[IR] Fix broadcast_to_matmul (#1542)

- Check whether the shape tensor is constant before using it in the logic. Exiting early if needed. - Handle cases when the input is 1d or 0d Thanks @borisfom for the proposed fix! Fix #1541
microsoft · May 20, 2024 · 69ae7f4 · 69ae7f4
1 parent d71b74f
commit 69ae7f4
Show file tree

Hide file tree

Showing 4 changed files with 210 additions and 90 deletions.
diff --git a/docs/tutorial/rewriter/examples/broadcast_matmul.py b/docs/tutorial/rewriter/examples/broadcast_matmul.py
@@ -9,7 +9,6 @@
 
 import logging
 
-import numpy as np
 import onnx
 
 import onnxscript
@@ -65,71 +64,81 @@ def matmul_pattern(op, input_a: ir.Value, input_b: ir.Value, **_):
 def check_if_not_need_reshape(
     context, input_a: ir.Value, input_b: ir.Value, shape_c: ir.Value, **_
 ) -> bool:
-    """If matmul broadcasting is enough, then we don't need the reshapes.

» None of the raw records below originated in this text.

-- ==== Sys2Proof/Machine/Sessions.lean ====
section
/-! DEFINITION. Sessions of PAP (R450, R454, R455, R460): slots, challenges, messages sent, and the closing of a session. -/

namespace Sys2Proof.Machine

/-- A PAP session slot. -/
def getSession (s : State) (k : Nat) : Option Session := sget (fun _ => none) s.sessions k

/-- A PAP session slot set, with the count of open sessions in PAP_SESSIONS (R462). -/
def setSession (s : State) (k : Nat) (x : Option Session) : State :=
  let m := sset (fun _ => none) s.sessions k x
  oset { s with sessions := m } Od.PAP_SESSIONS m.length

/-- The slot of an open session by its number. -/
def sessionSlot (s : State) (n : Nat) : Option Nat :=
  (List.range 16).find? fun k => match getSession s k with
    | some x => decide (x.number = n)
    | none => false

/-- Sessions and challenges held (R454). -/
def sessionsHeld (s : State) : Nat := s.sessions.length + s.challenges.length

/-- A fresh session number: not 0 and not in use, and otherwise free (R454). -/
def freshNumber (s : State) : Nat × State :=
  let n := drawNat s
  let used := (s.sessions.filterMap fun e => e.2.map fun x => x.number) ++ s.challenges.map fun c => c.number
  (((List.range (used.length + 1)).map (fun i => (n.1 + i) % (2 ^ 32 - 1) + 1)).find? (fun v => !used.contains v) |>.getD 1, n.2)

/-- A message sent (R450). -/
def papSend (s : State) (m : PapSent) : State := { s with papSent := s.papSent ++ [m] }

/-! ## Datagrams (R450, R451) -/

/-- The 16-byte header. -/
def papHead (type length session seq ref : Nat) : List Nat :=
  [1, type % 256] ++ natBE 2 length ++ natBE 4 session ++ natBE 4 seq ++ natBE 4 ref

/-- The IV: SESSION, then DIR, which is 0 toward the module and 1 toward the client, then SEQ. -/
def papIv (session dir seq : Nat) : List Nat := natBE 4 session ++ natBE 4 dir ++ natBE 4 seq

/-- The key of a session, in bytes. -/
def sessionKey (x : Session) : List Nat := natBE 32 x.key.toNat

/-- A datagram sealed in a session: header, ciphertext and tag. -/
def sealed (x : Session) (dir type seq ref : Nat) (body : List Byte) : List Nat :=
  let head := papHead type body.length x.number seq ref
  let iv := papIv x.number dir seq
  let c := gcmDecrypt (sessionKey x) iv (ofBytes body)
  head ++ c ++ gcmTag (sessionKey x) iv head c

/-- The tag that a client's datagram of a session carries when it is authentic. -/
def requestTag (x : Session) (seq type : Nat) (body : List Byte) : BitVec 128 :=
  BitVec.ofNat 128 (beNat ((sealed x 0 type seq 0 body).drop (16 + body.length)))

/-- A message of a session under its own SEQ `own`. -/
def sessionMessage (x : Session) (own type ref : Nat) (body : List Byte) : PapSent :=
  ⟨x.addr, type, x.number, own, ref, body, toBytes (sealed x 1 type own ref body)⟩

/-- A message outside a session. -/
def plainMessage (dest type ref : Nat) (body : List Byte) : PapSent :=
  ⟨dest, type, 0, 0, ref, body, toBytes (papHead type body.length 0 0 ref) ++ body⟩

/-- A message of a session sent, with its next SEQ. -/
def sessionSend (s : State) (k : Nat) (x : Session) (type ref : Nat) (body : List Byte) : State :=
  papSend (setSession s k (some { x with next := x.next + 1 })) (sessionMessage x x.next type ref body)

/-- The session in a slot closes; the module sends CLOSE where R455 says so. -/
def sessionClose (s : State) (k : Nat) (tell : Bool) : State :=
  match getSession s k with
  | some x =>
    let s := if tell then sessionSend s k x 0x05 0 [] else s
    setSession s k none
  | none => s

/-- Every session bound to partition `p` closes, for its DESTROY (R455). -/
def closeBound (s : State) (p : Nat) : State :=
  (List.range 16).foldl (fun s k =>
    match getSession s k with
    | some x => if x.part = some p then sessionClose s k true else s
    | none => s) s

end Sys2Proof.Machine
end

+    """Condition to check if we need to replace the pattern.
+
+    If matmul broadcasting is enough, then we don't need the reshapes.
 
     To validate this, we need to check the following:
     1. Input shapes check: input_a and input_b should be broadcastable
     2. Output shape check: shape_c should be the same as the output shape from the matmul(input_a, input_b)
 
     If the above are true, then we don't need the reshapes.
+
+    Returns:
+        True if we need to replace the pattern, False otherwise.
     """
     del context  # Reserved for future extensions
+
     input_a_shape = input_a.shape
     input_b_shape = input_b.shape
     # TODO: Get a helper func to get const_value
-    shape_c_value = _ir_utils.propagate_const_value(shape_c)
-    shape_c = shape_c_value.const_value.numpy()  # type: ignore[union-attr]
-    if shape_c is None:
-        return False
-    if not isinstance(shape_c, np.ndarray):
-        logger.info("Unexpected shape_c value. Expected np.ndarray, got %s", type(shape_c))

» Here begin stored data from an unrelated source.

-- ==== Sys2Proof/Machine/Partition.lean ====
section
/-! DEFINITION. HBM, keys and partitions (10): key slots and sessions, line-key rolls, the integrity halt, pseudo-channels,
creating and destroying partitions; and the stop of R391. -/

namespace Sys2Proof.Machine

/-! ## States of a partition -/

/-- PART_STATE set, with its mirror register (R291). -/
def setPartState (s : State) (p n : Nat) : State :=
  fset (osetTell s p (Od.PART_STATE p) n) (Reg.PART_STATE p) F.PART_STATE_STATE n

/-- A module-owner path (R424). -/
def ownerPath (w : Path) : Bool := w.part.isNone

/-- A path that reaches a SEC entry of partition `p` (R423). -/
def secPath (w : Path) (p : Nat) : Bool :=
  w.secure || (match w.part with
    | some q => decide (q.val = p)
    | none => false)

/-! ## Health and stops (R391, R392) -/

/-- A stop (R391): the gate closes at once, LAST_STOP is set, Collar logs it with severity 6. `row` is the row of R391's
table, counted from 1 (R445). -/
def stopPart (s : State) (p code row : Nat) : State :=
  let s := osetTell (osetTell s p (Od.RUN_STATE p) 3) p (Od.LAST_STOP p) code
  let s := setPart s p { getPart s p with hold := .none, causes := [], tested := [], retire := [] }
  let s := raiseHealth (fset (clearStoppedRun s p) Reg.LNG_STATUS F.LNG_STATUS_BEYOND 1) 2
  logRecord s 17 6 p code 0 [row]

/-! ## HBM carves (R291) -/

/-- MiB of a carve outside its design-memory parts, in stack `d`. -/
def spareMib (s : State) (p d : Nat) : Nat := (carveCount s p d - carveDm s p d) * 256

/-- An area of `mib` MiB that Collar places in a partition's carve, outside the design-memory parts (R292, R342, R379): where
is a free value, within a stack that has room (assumption 9). -/
def areaIn (s : State) (p d mib n : Nat) : Nat :=
  unitAddr d (carveFirst s p d + carveDm s p d) + n % (spareMib s p d - mib + 1) * 0x100000

/-- The stacks with room for an area of `mib` MiB in the partition's carve. -/
def roomyStacks (s : State) (p mib : Nat) : List Nat :=
  (List.range 4).filter fun d => decide (mib ≤ spareMib s p d) && decide (0 < spareMib s p d)

/-- An area of `mib` MiB in one of those stacks. -/
def placeArea (s : State) (p mib : Nat) : Nat × State :=
  let n := drawNat s
  match roomyStacks s p mib with
  | [] => (0, n.2)
  | d0 :: ds => (areaIn s p ((d0 :: ds).getD (n.1 % (d0 :: ds).length) d0) mib (n.1 / 4), n.2)

/-- Two copies of an area of `mib` MiB, in two different stacks where the carve has two (R370). -/
def placeTwo (s : State) (p mib : Nat) : (Nat × Nat) × State :=
  let n := drawNat s
  match roomyStacks s p mib with
  | [] => ((0, 0), n.2)
  | d0 :: ds =>
    let l := d0 :: ds
    ((areaIn s p (l.getD (n.1 % l.length) d0) mib (n.1 / 4), areaIn s p (l.getD ((n.1 + 1) % l.length) d0) mib (n.1 / 4)), n.2)

/-! ## Key slots (R286, R287) -/

/-- XTS_IDS.LIVE follows the slots. -/
def countLive (s : State) : State :=
  fset s Reg.XTS_IDS F.XTS_IDS_LIVE ((List.range 64).filter (slotLiveKey s)).length

/-- A slot zeroised and freed. -/
def zeroise (s : State) (k : Nat) : State :=
  countLive (rset { s with keys := sset (fun _ => 0) s.keys k 0 } (Reg.XTS_SLOT k) 0)

/-- Several slots zeroised and freed. -/
def zeroiseAll (s : State) (l : List Nat) : State := l.foldl zeroise s

/-- Key slots that a stream's KEY_ROLL has reserved (R258). -/
def reservedSlots (s : State) : List Nat :=
  (List.range 16).filterMap fun p => match (getPart s p).stream with
    | some x => x.keySlot.map fun k => k.1
    | none => none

+    _ir_utils.propagate_const_value(shape_c)
+    shape_c_tensor = shape_c.const_value
+    if shape_c_tensor is None:
+        logger.info("The value 'shape_c' is not statically known.")
         return False
-    if len(shape_c.shape) != 1:
+
+    if len(shape_c_tensor.shape) != 1:
         logger.info(
             "Unexpected final shape. The shape of 'shape' value is %s",
-            shape_c.shape,
+            shape_c_tensor.shape,
         )
         return False
-    shape_c_list = shape_c.tolist()
 
     # NOTE: When there is a subset match with a pattern. The MatchResult won't have the shape
     # information. So, we need to check if the shape is None and return False.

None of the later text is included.